Adaptive learning rate

davidenitti · February 3, 2017, 12:12pm

How do I change the learning rate of an optimizer during the training phase?

thanks

trypag · February 3, 2017, 12:24pm

See next comment to match @apaszke observation

apaszke · February 3, 2017, 1:32pm

No! This doesn’t work anymore! The example has been updated to match the new semantics of state_dict.

If you want to change the LR we recommend reconstructing the optimizer with new parameters.

trypag · February 3, 2017, 2:29pm

Oh, ok sorry ! things move fast

def adjust_learning_rate(optimizer, epoch):
    """Sets the learning rate to the initial LR decayed by 10 every 30 epochs"""
    lr = args.lr * (0.1 ** (epoch // 30))
    for param_group in optimizer.param_groups:
        param_group['lr'] = lr

ecolss · March 11, 2017, 2:04am

Learning rate decay is a common need during model training, right?
So we don’t have this in current Pytorch optim?
As you recommend, I wonder reconstructing the optimizer with new parameters would bring in some performance overhead, although it would be very small compared to the whole training time?
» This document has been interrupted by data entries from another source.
/-- TRET of one thread: the target's line is fetched again (R50), where one that fails R13 raises cause 0x02; the other checks of
R241 keep their own causes. A pending asynchronous trap is taken at the next slot boundary, before the target issues.
DEDUCED: log entry 112. -/
def tretBody (c : Nat) (k : Kern) (t : Thread) : Kern × Course :=
  match threadLaunch k c t with
  | none => (k, .stay)
  | some l =>
    let target := recordTarget t
    if !t.tstate then illegalHere k
    else
      let k := refetch k c l (pcLine target)
      match targetCause k c l target false with
      | some x => (modThis k c t fun u => { u with tstate := false }, .trapAt target x.1 0 x.2)
      | none =>
        if pairtOf k c l target != (readK t 1).toNat / 2 ^ 20 then
          (modThis k c t fun u => { u with tstate := false }, .trapAt target 0x13 0 0)
        else (leaveTrap k c t, .to target)

/-! ## Special registers (R242 to R246) -/

/-- RATIOS (R245). -/
def ratiosWord (s : State) : W32 :=
  let g := s.pwr.grant
  BitVec.ofNat 32 (s.pwr.seq.toNat * 2 ^ 16 + g.memory % 16 * 2 ^ 12 + g.network % 16 * 2 ^ 8 + g.vector % 16 * 2 ^ 4 + g.matrix % 16)

/-- The bay of a core. -/
def coreBay (s : State) (c : Nat) : Bay := (mget s.pwr.bays (bayOf c)).getD (Bay.reset false)

/-- FREQSTEP of a core's bay. -/
def stepWord (s : State) (c : Nat) : W32 := BitVec.ofNat 32 (coreBay s c).step
/-- TEMPBAND of a core's bay. -/
def bandWord (s : State) (c : Nat) : W32 := BitVec.ofNat 32 (coreBay s c).band

/-- RATIOEV of a thread (R245). -/
def ratioEvents (s : State) (c : Nat) (t : Thread) : Nat :=
  (if bandWord s c != t.seenBand then 4 else 0) + (if stepWord s c != t.seenStep then 2 else 0) +
    (if ratiosWord s != t.seenRatios then 1 else 0)

/-- REVISION (R246): the patch level is how many patch slots are used. -/
def revision (f : Firmware) : Nat := 0x9600A100 + f.patches % 256

/-- ENBAYS (R244). -/
def enabledBays (s : State) : Nat := bitsOf ((s.pwr.bays.filter fun p => p.2.enabled).map (·.1))

/-- The cell of a thread, as a cell of its field. -/
def cellHere (k : Kern) (c : Nat) (t : Thread) : Option Cell :=
  (cellPlace k c t).map fun p => cellAt p.1 p.2.1.brick p.2.2

/-- A special register (R244 to R246). -/
def specialValue (s : State) (t : Thread) (n : Nat) : Nat :=
  let k := s.kern
  let c := s.cur.core
  let blk := blockOf k c t.block
  let l := threadLaunch k c t
  let cell (f : Cell → Nat) : Nat := ((cellHere k c t).map f).getD 0
  let ofLaunch (f : Launch → Nat) : Nat := (l.map f).getD 0
  match n with
  | 0x000 => t.lane
  | 0x001 => t.tslot
  | 0x002 => t.glane
  | 0x003 => t.group
  | 0x004 => ofLaunch recWidth
  | 0x005 => (blk.map fun b => b.groups.length).getD 0
  | 0x006 => t.block
  | 0x007 => c % 64
  | 0x008 => c % 64 / 8
  | 0x009 => c / 64
  | 0x00A => s.fab.dev
  | 0x00B => ctxOf k c t
  | 0x00C => regsOf k c t
  | 0x00D => if t.tstate then 1 else 0
  | 0x010 => cell (·.x)
  | 0x011 => cell (·.y)
  | 0x012 => cell (·.z)
  | 0x013 => if inField k c t then cell (·.s) else ofLaunch recTstage
  | 0x014 => sigmaOf k c t % 2 ^ 32
  | 0x015 => ofLaunch recX
  | 0x016 => ofLaunch recY
  | 0x017 => ofLaunch recZ
  | 0x018 => ofLaunch recStages
  | 0x020 => t.regs.fflags.toNat
  | 0x030 => (ratiosWord s).toNat
  | 0x031 => ratioEvents s c t
  | 0x032 => (stepWord s c).toNat
  | 0x033 => (bandWord s c).toNat
  | 0x034 => s.pwr.boost
  | 0x040 => (getCtx k (ctxOf k c t)).ebudget
  | 0x050 => t.settle.truss.toNat
  | 0x051 => (if t.settle.opened then 4 else 0) + (if t.settle.mixed then 2 else 0) + (if t.settle.cold then 1 else 0)
  | 0x060 => (cycleOf k c).toNat
  | 0x070 => revision s.fw
  | 0x071 => enabledBays s
  | 0x072 => 0x3FFF
  | _ => 0

/-- What SRD records as seen (R242). -/
def recordSeen (s : State) (n : Nat) (t : Thread) : Thread :=
  match n with
  | 0x030 => { t with seenRatios := ratiosWord s }
  | 0x032 => { t with seenStep := stepWord s s.cur.core }
  | 0x033 => { t with seenBand := bandWord s s.cur.core }
  | _ => t

/-- SRD of one thread. -/
def srdBody (s : State) (n : Nat) (k : Kern) (t : Thread) (dst : List Reg) : Kern × Course :=
  let ty : Ty := if srWide n == some true then .n64 else .n32
  let k := writeRegs k s.cur.core t dst (place ty (specialValue s t n))
  (modThis k s.cur.core t (recordSeen s n), .next)

/-- Set FFLAGS (R243). -/
def setFlags (k : Kern) (c : Nat) (t : Thread) (f : BitVec 5) : Kern :=
  modThis k c t fun u => { u with regs := { u.regs with fflags := f } }

/-! ## EVWAIT (R247) -/

/-- EVWAIT of one thread: it goes on at once where an event of its mask stands or its limit is 0. A thread whose group's scalar
another thread writes keeps no destination (R109). -/
def evwaitBody (s : State) (x : SForm) (k : Kern) (t : Thread) (dst : List Reg) : Kern × Course :=
  let c := s.cur.core
  let limit := if x.a == Opnd.none then none else some (srcCount s t x.a)
  let ev := ratioEvents s c t
  if Nat.land ev x.imm.toNat != 0 || limit == some 0 then (writeRegs k c t dst [BitVec.ofNat 32 ev], .next)
  else beginWait k c t (.evwait (x.imm.setWidth 32) limit (coreOf k c).cycle dst)

/-! ## GROW and SHRINK (R248 to R250) -/

/-- The 8-lane columns of a group that hold a thread that has not exited. -/
def liveColumns (core : Core) (b g : Nat) : List Nat :=
  ((groupThreads core b g).filter live).foldl (fun cs t => addOnce cs (t.glane / 8)) []

/-- The number of a predicate operand. -/
def predNumber : Opnd → Nat
  | .pred _ i => i.val
  | _ => 0

/-- A register file with n vector registers zeroed from a register. -/
def zeroRegs (lo n : Nat) (r : RegFile) : RegFile :=
  (List.range n).foldl (fun r i => r.setV (lo + i) 0) r

/-- Some GROW waits in the core (R248). -/
def growWaits (core : Core) : Bool := core.threads.any fun t => match t.wait with | .grow _ _ _ => true | _ => false

/-- The slices that a GROW of n registers needs. -/
def growNeed (core : Core) (b g n : Nat) : Nat := n / 8 * (liveColumns core b g).length

/-- Slices of columns of a group whose every thread has exited return to the core (R277). -/
def returnColumns (k : Kern) (c b g : Nat) (test : Nat → Bool) : Kern :=
  match (blockOf k c b).bind fun blk => blk.groups[g]? with
  | none => k
  | some x =>
    let alive := liveColumns (coreOf k c) b g
    let gone := x.cols.filter fun i => test i && !alive.contains i
    let k := modCore k c fun core => { core with slices := core.slices + gone.length * (x.regs / 8 + 1) }
    modGroup k c b g fun y => { y with cols := y.cols.filter fun i => !gone.contains i }

/-- Grant a GROW to a group (R248): the registers are zeroed in every thread of it. -/
def grantGrow (k : Kern) (c b g n : Nat) : Kern :=
  let k := returnColumns k c b g fun _ => true
  let regs := ((blockOf k c b).bind fun blk => (blk.groups[g]?).map (·.regs)).getD 0
  let k := modCore k c fun core =>
    { core with
      slices := core.slices - growNeed core b g n,
      threads := core.threads.map fun t => if t.block == b && t.group == g then { t with regs := zeroRegs regs n t.regs } else t }
  modGroup k c b g fun x => { x with regs := x.regs + n }

/-- What GROW does for one group of the issue: the state and the course of its threads, with the predicate. -/
inductive GrowTurn where
  | trap
  | answer (p : Bool)
  | waits (seq : Nat)
  deriving DecidableEq, Repr

/-- GROW of one group: it waits behind one that waits already, be it another group of the same issue (R248). -/
def growGroup (s : State) (n : Nat) (behind : Bool) (k : Kern) (t : Thread) : Kern × GrowTurn :=
  let c := s.cur.core
  if splitScalar (coreOf k c) s.cur.entry t then (k, .trap)
  else if 248 < regsOf k c t + n then (k, .answer false)
  else
  let k := returnColumns k c t.block t.group fun _ => true
  if behind || growWaits (coreOf k c) || (coreOf k c).slices < growNeed (coreOf k c) t.block t.group n then
    ({ k with id := k.id + 1 }, .waits k.id)
  else (grantGrow k c t.block t.group n, .answer true)

/-- The threads that stand for their groups: the first of each. -/
def leaders : List Thread → List Thread
  | [] => []
  | t :: ts => t :: (leaders ts).filter fun u => !(u.block == t.block && u.group == t.group)

/-- A group has begun to wait. -/
def GrowTurn.waiting : GrowTurn → Bool
  | .waits _ => true
  | _ => false

/-- The turns of the groups in order; behind says that an earlier group of the issue waits. DESIGN CHOICE: log entry 125. -/
def growTurns (s : State) (n : Nat) : Bool → Kern → List Thread → Kern × List (Thread × GrowTurn)
  | _, k, [] => (k, [])
  | behind, k, t :: ts =>
    let r := growGroup s n behind k t
    let rs := growTurns s n (behind || r.2.waiting) r.1 ts
    (rs.1, (t, r.2) :: rs.2)

/-- GROW of one thread by the turn of its group. -/
def growThread (c : Nat) (x : SForm) (turns : List (Thread × GrowTurn)) (k : Kern) (t : Thread) : Kern × Course :=
  let turn : Option GrowTurn := (turns.find? fun p => p.1.block == t.block && p.1.group == t.group).map fun p => p.2
  match turn with
  | some .trap => (k, .trap 0x0A 0 0)
  | some (.answer p) => (writePred k c t (predNumber x.d) p, .next)
  | some (.waits seq) => beginWait k c t (.grow x.imm.toNat x.d seq)
  | none => (k, .next)

/-- GROW of an issue. -/
def growRun (s : State) (x : SForm) (k : Kern) (ts : List (Thread × List Reg)) : Kern × List Course :=
  let r := growTurns s x.imm.toNat false k (leaders (ts.map (·.1)))
  foldBody (fun k t _ => growThread s.cur.core x r.2 k t) r.1 ts

/-- Return n registers of a group (R250). -/
def shrinkGroup (k : Kern) (c b g n : Nat) : Kern :=
  let k := returnColumns k c b g fun _ => true
  let k := modCore k c fun core => { core with slices := core.slices + growNeed core b g n }
  modGroup k c b g fun x => { x with regs := x.regs - n }

/-- What SHRINK raises in a thread. -/
def shrinkTrap (s : State) (n : Nat) (t : Thread) : Option Nat :=
  if n % 8 != 0 || regsOf s.kern s.cur.core t < n + 8 then some 0x01
  else if splitScalar (coreOf s.kern s.cur.core) s.cur.entry t then some 0x0A
  else none

/-- SHRINK of an issue. -/
def shrinkRun (s : State) (x : SForm) (k : Kern) (ts : List (Thread × List Reg)) : Kern × List Course :=
  let n := x.imm.toNat
  let k := (leaders (ts.map (·.1))).foldl (fun k t =>
    if (shrinkTrap s n t).isNone then shrinkGroup k s.cur.core t.block t.group n else k) k
  (k, ts.map fun p => match shrinkTrap s n p.1 with | some cause => .trap cause 0 0 | none => .next)

/-! ## ILINV (R251) -/

/-- Drop one line of the thread's code object from the line buffer, or every line that the buffer holds, with the copies that
the line cache holds of that line, or of every line, of the code object. -/
def dropCode (k : Kern) (c : Nat) (t : Thread) (line : Option Nat) : Kern :=
  match threadLaunch k c t with
  | none => k
  | some l =>
    let o := capObj (recCode l)
    let hit (n : Nat) : Bool := line.isNone || line == some n
    modCore k c fun core =>
      { core with
        lines := core.lines.filter fun x => !(line.isNone || (x.ctx == l.ctx && x.obj == o && hit x.line)),
        lcache := core.lcache.filter fun x => !(x.ctx == l.ctx && x.obj == o && hit (64 * x.line)) }

/-! ## SAMPLE (R252) -/

/-- A sample-buffer header that SAMPLE.on accepts. -/
def goodBuffer (h : List Byte) : Bool := fieldOf h 8 4 ≤ 20 && zeroRange h 12 52

/-- SAMPLE.on once. -/
def sampleOnBody (s : State) (x : SForm) (k : Kern) (t : Thread) : Kern × Course :=
  let c := s.cur.core
  let ctx := ctxOf k c t
  let cap := readPair s.kern c t x.a
  let sm := (coreOf k c).sampler
  if sm.running && sm.ctx != ctx then (k, .trap 0x05 0 0)
  else
    match checkObj k ctx cap (capOff cap) 64 64 needWrite with
    | .error _ => (k, .trap 0x05 0 0)
    | .ok ea =>
      match objRuns k ctx (capObj cap) ea 64 with
      | .error e => (k, .park (capForm cap e.1) e.2)
      | .ok rs =>
        match readTrap (takeTokens k c ctx 64) ctx (classOf k c t) rs with
        | (k, .error h) => (k, poisonTrap k c t { space := .ob, cap := cap, ea := ea } h)
        | (k, .ok h) =>
          if !goodBuffer h then (k, .trap 0x05 0 0)
          else
            (modCore k c fun core =>
              { core with sampler :=
                  { running := true, ctx := ctx, buf := BitVec.ofNat 64 cap, e := x.imm.toNat,
                    last := if sm.running then sm.last else 255, lastCycle := core.cycle } }, .next)

/-- SAMPLE.off once: the owner's sampler stops. DEDUCED: log entry 35. -/
def sampleOffBody (c : Nat) (k : Kern) (t : Thread) : Kern × Course :=
  let mine := (coreOf k c).sampler.ctx == ctxOf k c t
  (if mine then modCore k c fun core => { core with sampler := { core.sampler with running := false } } else k, .next)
apaszke · March 11, 2017, 10:27am

@ecolss creating optimizer is nearly free (order of ms), especially that you do it at most once per epoch, and you only often have only few epochs in jobs that take a number of days to complete. Don’t optimize prematurely.

ruotianluo · March 12, 2017, 1:47am

@apaszke However if you create a new optimizer, the previous momemtum (or other states) will be discarded.

lysuhin · March 27, 2017, 11:48am

That’s the point. Maybe there’s a good way to save current state of optimizer, call the constructor for optimizer with the new value of lr and assign old state values to the new one. In this case, we will have just a copy of old optimizer with lr adjusted.

mderakhshani · March 29, 2017, 4:13pm

Have you found any way to update learning rate? It is so critical for me to update the lr.

FuriouslyCurious · March 31, 2017, 3:19am

@apaszke @smth

Keras provides two functions which are fairly straightforward to implement, and everyone loves them:

This one reduces LR when gradient is stuck on a plateau for past “X=patience” epochs:

ReduceLROnPlateau(monitor='loss_value', factor=np.sqrt(0.1), cooldown=0, patience=10, min_lr=0.5e-6, verbose=1)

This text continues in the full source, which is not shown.